6. Design of Experiment Generator¶

Design of Experiment (DOE) is an important activity for any scientist, engineer, or statistician planning to conduct experimental analysis. This exercise has become critical in this age of rapidly expanding field of data science and associated statistical modeling and machine learning. A well-planned DOE can give a researcher meaningful data set to act upon with optimal number of experiments preserving critical resources.

After all, aim of Data Science is essentially to conduct highest quality scientific investigation and modeling with real world data. And to do good science with data, one needs to collect it through carefully thought-out experiment to cover all corner cases and reduce any possible bias.

6.1. Quick start¶

Let’s say you have a design problem with the following table for the parameters range. Imagine this as a generic example of a chemical process in a manufacturing plant.

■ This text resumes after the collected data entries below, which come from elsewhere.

/-- The rise check fails: CN off, WELDED with evidence CN_PHASE_RISE. -/
def State.cnPhaseFail (s : State) (str : Fin 4) : State :=
  ((((s.withdraw str).closeRefused str 0x0702 0).enterWelded str { cnPhaseRise := true }).weldPeers)

/-- A V_LINK value has arrived, sampled at `inst` (07 R220, R224, R225, R230, R231). -/
def State.onVLink (s : State) (str : Fin 4) (inst : Nat) : State :=
  match s.strSt str with
  | .preCn => if !s.linkLive str && s.cnRise str == some true then s.cnPhaseFail str else s
  | .precharge =>
    if inst < (s.strs.at str).seq.pcAt then s
    else if (s.strs.at str).seq.parallel then s.preParallel str else s.preComplete str inst
  | .weldCheck => (s.weldEval str).weldPeers
  | .welded => s.weldedEval str
  | _ => s

/-- A frame's I_MAIN has arrived: the run of frames at or below BREAK_A goes on or is broken (07 R227). -/
def State.onIMain (s : State) (str : Fin 4) : State :=
  if s.strSt str = .opening then
    let low := match s.iAbs str with
      | some ma => decide (ma ≤ 1000 * (s.strs.at str).cfg.breakA)
      | none => false
    s.onStr str (fun x => { x with seq := { x.seq with lowRun := if low then x.seq.lowRun + 1 else 0 } })
  else s

-- Insulation and over-temperature (07 R236, R237).

/-- A condition told whether it holds and whether it is clear of its release threshold. -/
def Cond.track (c : Cond) (now : Nat) (holds clear : Bool) : Cond :=
  { c with since := if holds then some (c.since.getD now) else none, absent := if clear then some (c.absent.getD now) else none }

/-- New insulation values of a string (07 R237); a value that is not valid keeps the comparison's last result. -/
def State.onIso (s : State) (str : Fin 4) : State :=
  let x := s.strs.at str
  match x.now.isoP, x.now.isoN with
  | some p, some n =>
    let kohm := (min p n).toNat
    let vref := x.cfg.isoVref
    s.onStr str (fun x => { x with
      ohmPerV := min 0xFFFF (1000 * kohm / vref)
      iso := x.iso.track s.now (decide (1000 * kohm < 100 * vref)) (decide (110 * vref < 1000 * kohm))
      isoW := x.isoW.track s.now (decide (1000 * kohm < 500 * vref)) (decide (550 * vref < 1000 * kohm)) })
  | _, _ => s

/-- The highest valid averaged temperature of a string in m°C (07 R236). -/
def State.hottest (s : State) (str : Fin 4) : Option Int :=
  let temps := (s.unitsOfStr str).flatMap (fun u =>
    let w := s.uswp.at u
    let codes : List (BitVec 8) := if s.isMc16 u then [0x13, 0x14, 0x15] else if s.isMp4 u then [0x86, 0x87] else []
    if s.outOfService u || w.averaged.missing then []
    else (w.recCodes.zip w.averaged.slots).filterMap (fun p =>
      if codes.contains p.1 && p.2.st == .valid then some p.2.val else none))
  match temps with
  | [] => none
  | t :: ts => some (ts.foldl max t)

/-- New averaged temperatures of a string (07 R236). -/
def State.onTemps (s : State) (str : Fin 4) : State :=
  match s.hottest str with
  | none => s
  | some t =>
    let ot := (s.strs.at str).cfg.otB * 1000
    s.onStr str (fun x => { x with overTemp := x.overTemp.track s.now (decide (ot < t)) (decide (t < ot - 5000)) })

-- STRING_CLOSE (07 R221).

/-- A refusal at the checks. -/
def State.closeRefuse (s : State) (c : Cmd) (str : Fin 4) (code d3 : Nat) : State :=
  (s.onStr str (fun x => { x with lastRefuse := BitVec.ofNat 16 code })).complete c stRefused (dwords code d3 0 0)

/-- Check 7: data is fresh. -/
def State.fresh (s : State) (str : Fin 4) : Bool :=
  decide (s.dataAge str < 500 * ticksPerMs) && decide (s.currentAge str < 500 * ticksPerMs) &&
  (s.mc16sOf str).all (fun u => !([0, 1, 4] : List (BitVec 3)).contains (s.uint.at u).wireChk)

/-- A supply dip ends a closure or opens the string (07 R232): the cause SUPPLY_DIP, and the current as the dip began. -/
def State.dipEnd (s : State) (str : Fin 4) : State :=
  ((s.onStr str (fun x => { x with dipCause := true })).strEvent 4 str).breakNow str 0x19 (s.strs.at str).seq.iDip

/-- A closure starts: CN on (07 R220, R262). A dip that holds SW-1's outputs off ends it at once (R232). -/
def State.startClose (s : State) (c : Cmd) (str : Fin 4) : State :=
  let s := s.onStr str (fun x => { x with seq := { closeCmd := some c, cnAt := s.now, vLinkCn := x.now.vLink } })
  let s := (s.enterStr str .preCn 0 c.stamp).cmdContactor str 0 true
  let s := if s.pctl.split then
      s.onHalter (fun h => { h with net := { h.net with permit := h.net.permit.put str none } })
    else s
  if (s.swctl.die.at 1).dip then
    (s.onStr str (fun x => { x with seq := { x.seq with iDip := s.iAbs str } })).dipEnd str
  else s

/-- The checks of STRING_CLOSE for a string in use, in order (07 R221). -/
def stringCloseChecked (c : Cmd) (str : Fin 4) (s : State) : State :=
  let x := s.strs.at str
  let groupBusy := (places 4).any (fun t => t != str && (s.strs.at t).cfg.linkGroup == x.cfg.linkGroup &&
    (s.strSt t == .preCn || s.strSt t == .precharge))
  if x.seq.closeCmd.isSome || !x.seq.openCmds.isEmpty || groupBusy then s.busy c
  else if x.st = .closed then s.ok c
  else if x.st = .weldCheck ∨ x.st = .welded then s.closeRefuse c str 0x0702 0
  else if x.st = .opening then s.closeRefuse c str 0x0706 0
  else if x.st ≠ .opened then s.busy c
  else if !s.permissive str then s.closeRefuse c str 0x0701 0
  else if !s.rosterValid str || (s.mp4sOf str).length ≠ 1 then s.closeRefuse c str 0x0703 0
  else if !s.linkLive str && s.linkLow str == none then s.closeRefuse c str 0x0704 0
  else if !s.linkLive str && s.linkLow str == some false then
    ((s.closeRefuse c str 0x0702 0).enterWelded str { linkBefore := true }).weldPeers
  else if !s.fresh str then s.closeRefuse c str 0x0704 0
  else
    match s.standing str with
    | code :: _ => s.closeRefuse c str 0x0705 code
    | [] => s.startClose c str

/-- STRING_CLOSE (0x40; 07 R221). -/
def execStringClose (c : Cmd) (s : State) : Host.Outcome State Fault Refusal :=
  answer s (s.run c false (fun s =>
    if h : opByte c 0 < 4 then
      let str : Fin 4 := ⟨opByte c 0, h⟩
      if s.usedStr str then stringCloseChecked c str s else s.badOperand c
    else s.badOperand c))

/-- A STRING_OPEN that waits for the weld check. -/
def State.joinOpen (s : State) (c : Cmd) (str : Fin 4) (started : Bool) : State :=
  s.onStr str (fun x => { x with seq := { x.seq with openCmds := x.seq.openCmds ++ [(c, started)] } })

/-- STRING_OPEN by state (07 R229). -/
def stringOpen (c : Cmd) (str : Fin 4) (immediate : Bool) (s : State) : State :=
  match s.strSt str with
  | .opened => s.ok c
  | .welded => s.ok c (dwords 2 0 0 0)
  | .preCn | .precharge =>
    let i := s.iAbs str
    let s := (s.joinOpen c str true).abortPrecharge str
    let s := s.onStr str (fun x => { x with lastCause := 0, seq := { x.seq with iRelease := i } })
    ((s.closeCancelled str).startWeldCheck str 0 c.stamp).weldPeers
  | .overlap | .closed =>
    let s := ((s.joinOpen c str true).closeCancelled str).startOpening str 0 c.stamp
    if immediate then s.releaseOpening str else s
  | .opening =>
    let s := s.joinOpen c str false
    if immediate then s.releaseOpening str else s
  | .weldCheck => s.joinOpen c str false

/-- STRING_OPEN (0x41; 07 R229). -/
def execStringOpen (c : Cmd) (s : State) : Host.Outcome State Fault Refusal :=
  answer s (s.run c false (fun s =>
    if h : opByte c 0 < 4 then stringOpen c ⟨opByte c 0, h⟩ (opByte c 1 % 2 == 1) s else s.badOperand c))

-- The rows of the sequences (07 R220).

/-- PRE_CN_TIMEOUT (07 R220, R223): 20 ms after CN on. -/
def execPreCnTimeout (str : Fin 4) (s : State) : Host.Outcome State Fault Refusal :=
  answer s (if s.strSt str = .preCn ∧ (s.strs.at str).seq.cnAt + 20 * ticksPerMs ≤ s.now then
    if s.linkLive str then s.pcOn str
    else match s.cnRise str with
      | some true => s.cnPhaseFail str
      | some false => s.pcOn str
      | none => s.preFault str 6
  else s)

/-- PRECHARGE_CHECKPOINT (07 R224): a checkpoint that has fallen due is judged. -/
def execPrechargeCheckpoint (str : Fin 4) (s : State) : Host.Outcome State Fault Refusal :=
  answer s (let q := (s.strs.at str).seq
    if s.strSt str = .precharge ∧ q.parallel = false ∧ q.passed < s.checkpointsDue str then
      match s.vLink str, s.vString str, q.v0 with
      | some l, some v, some v0 =>
        let exp := (v - v0) * rcFactor q.passed
        let rise := l - v0
        if rise < 8 / 10 * exp then s.preFault str 2
        else if 12 / 10 * exp < rise then s.preFault str 3
        else
          (s.onStr str (fun x => { x with seq := { x.seq with passed := x.seq.passed + 1 } })).preComplete str s.now
      | _, _, _ => s.preFault str 6
    else s)

/-- PRECHARGE_TIMEOUT (07 R224, R225). -/
def execPrechargeTimeout (str : Fin 4) (s : State) : Host.Outcome State Fault Refusal :=
  answer s (let x := s.strs.at str
    if x.st = .precharge ∧ x.seq.pcAt + x.cfg.preTimeoutMs * ticksPerMs ≤ s.now then
      s.preFault str (if x.seq.parallel then 5 else 4)
    else s)

/-- OVERLAP_TIMEOUT (07 R220, R221): 50 ms after CP on. -/
def execOverlapTimeout (str : Fin 4) (s : State) : Host.Outcome State Fault Refusal :=
  answer s (let x := s.strs.at str
    if x.st = .overlap ∧ x.seq.cpAt + 50 * ticksPerMs ≤ s.now then
      let ms := s.preMsNow str
      let s := (s.enterStr str .closed 0 0).cmdContactor str 2 false
      let s := s.onStr str (fun x => { x with
        closeCnt := satAdd 0xFFFF x.closeCnt 1, preMs := min 0xFFFF ms, seq := { x.seq with closeCmd := none } })
      match x.seq.closeCmd with
      | some c => s.ok c (dwords 1 ms 0 0)
      | none => s
    else s)

/-- OPENING_RELEASE (07 R227): 8 frames in a row at or below BREAK_A. -/
def execOpeningRelease (str : Fin 4) (s : State) : Host.Outcome State Fault Refusal :=
  answer s (if 8 ≤ (s.strs.at str).seq.lowRun then s.releaseOpening str else s)

/-- OPENING_FORCED_RELEASE (07 R227): 2 s after OPENING was entered. -/
def execOpeningForcedRelease (str : Fin 4) (s : State) : Host.Outcome State Fault Refusal :=
  answer s (if (s.strs.at str).seq.openingAt + 2 * ticksPerS ≤ s.now then s.releaseOpening str else s)

/-- OPENING_CN_OFF (07 R220): 20 ms after the release. -/
def execOpeningCnOff (str : Fin 4) (s : State) : Host.Outcome State Fault Refusal :=
  answer s (match (s.strs.at str).seq.releaseAt with
    | some t => if s.strSt str = .opening ∧ t + 20 * ticksPerMs ≤ s.now then (s.startWeldCheck str 0 0).weldPeers else s
    | none => s)

/-- What the weld check has found by now: inputs that read closed past their 100 ms, and the link at the end of DISCH_MS (07 R230). -/
def State.weldEvidence (s : State) (str : Fin 4) : WeldStat :=
  let x := s.strs.at str
  let late := (places 3).foldl (fun m k =>
    if x.cfg.auxEn.getLsbD k.val && !x.seq.auxOk.getLsbD k.val && decide (x.cmdAt.at k + 100 * ticksPerMs < s.now) then
      setBit m k.val else m) (0 : BitVec 3)
  let linkDue := !s.linkLive str && !x.seq.dischOk && decide (x.seq.weldAt + x.cfg.dischMs * ticksPerMs ≤ s.now)
  { auxClosed := late, linkHigh := linkDue && (s.linkLow str).isSome, undecided := linkDue && (s.linkLow str).isNone }

/-- WELD_CHECK_TIMEOUT (07 R230): at the end of the auxiliary window or of DISCH_MS, the check passes or fails. -/
def execWeldCheckTimeout (str : Fin 4) (s : State) : Host.Outcome State Fault Refusal :=
  answer s (let s := s.weldEval str
    if s.strSt str = .weldCheck then
      let e := s.weldEvidence str
      if e.auxClosed != 0 || e.linkHigh || e.undecided then (s.enterWelded str e).weldPeers else s
    else s.weldPeers)

/-- WELDED_RELEASE (07 R231): every condition has held for 1 s. -/
def execWeldedRelease (str : Fin 4) (s : State) : Host.Outcome State Fault Refusal :=
  answer s (match (s.strs.at str).seq.relSince with
    | some t => if s.strSt str = .welded ∧ s.weldClear str ∧ t + ticksPerS ≤ s.now then s.enterStr str .opened 0 0 else s
    | none => s)

/-- The string of an auxiliary input, and its place: CN, CP, PC (07 R215). -/
def auxOf (k : Fin 12) : Fin 4 × Fin 3 := (⟨k.val / 3, by omega⟩, ⟨k.val % 3, by omega⟩)

/-- AUX_INPUT_CHANGE (07 R222, R230): a filtered reading changes. -/
def execAuxInputChange (k : Fin 12) (closed : Bool) (s : State) : Host.Outcome State Fault Refusal :=
  answer s (let (str, m) := auxOf k
    if (s.strs.at str).aux.getLsbD m.val = closed then s
    else ((s.onStr str (fun x => { x with aux := putBit x.aux m.val closed, auxAt := x.auxAt.put m s.now })).weldPeers))

/-- Whether a channel of a string is commanded on: 0 CN, 1 CP, 2 PC. -/
def State.commanded (s : State) (str : Fin 4) (m : Fin 3) : Bool :=
  (s.swc.at (if m = 0 then cnOf str else if m = 1 then cpOf str else pcOf str)).cmd != .off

You have 3 levels of Pressure, 3 levels of Temperature, 2 levels of FlowRate, and 2 levels of Time.

Pressure	Temperature	FlowRate	Time
40	290	0.2	5
50	320	0.3	8
70	350

First, import build module from the package,

from doepy import build

Then, try a simple example by building a full factorial design. We will use FULL FACTORIAL function for this. You have to pass a dictionary object to the function which encodes your experimental data.

FULL FACTORIAL(
{'Pressure':[40,55,70],
'Temperature':[290, 320, 350],
'Flow rate':[0.2,0.4],
'Time':[5,8]}
)

If you build a full-factorial DOE out of this, you should get a table with 3x3x2x2 = 36 entries.

Pressure	Temperature	FlowRate	Time
40	290	0.2	5
50	290	0.2	5
70	290	0.2	5
40	320	0.2	5
…	…	…	…
…	…	…	…
40	290	0.3	8
50	290	0.3	8
70	290	0.3	8
40	320	0.3	8
…	…	…	…
…	…	…	…

There are, of course, half-factorial designs to try!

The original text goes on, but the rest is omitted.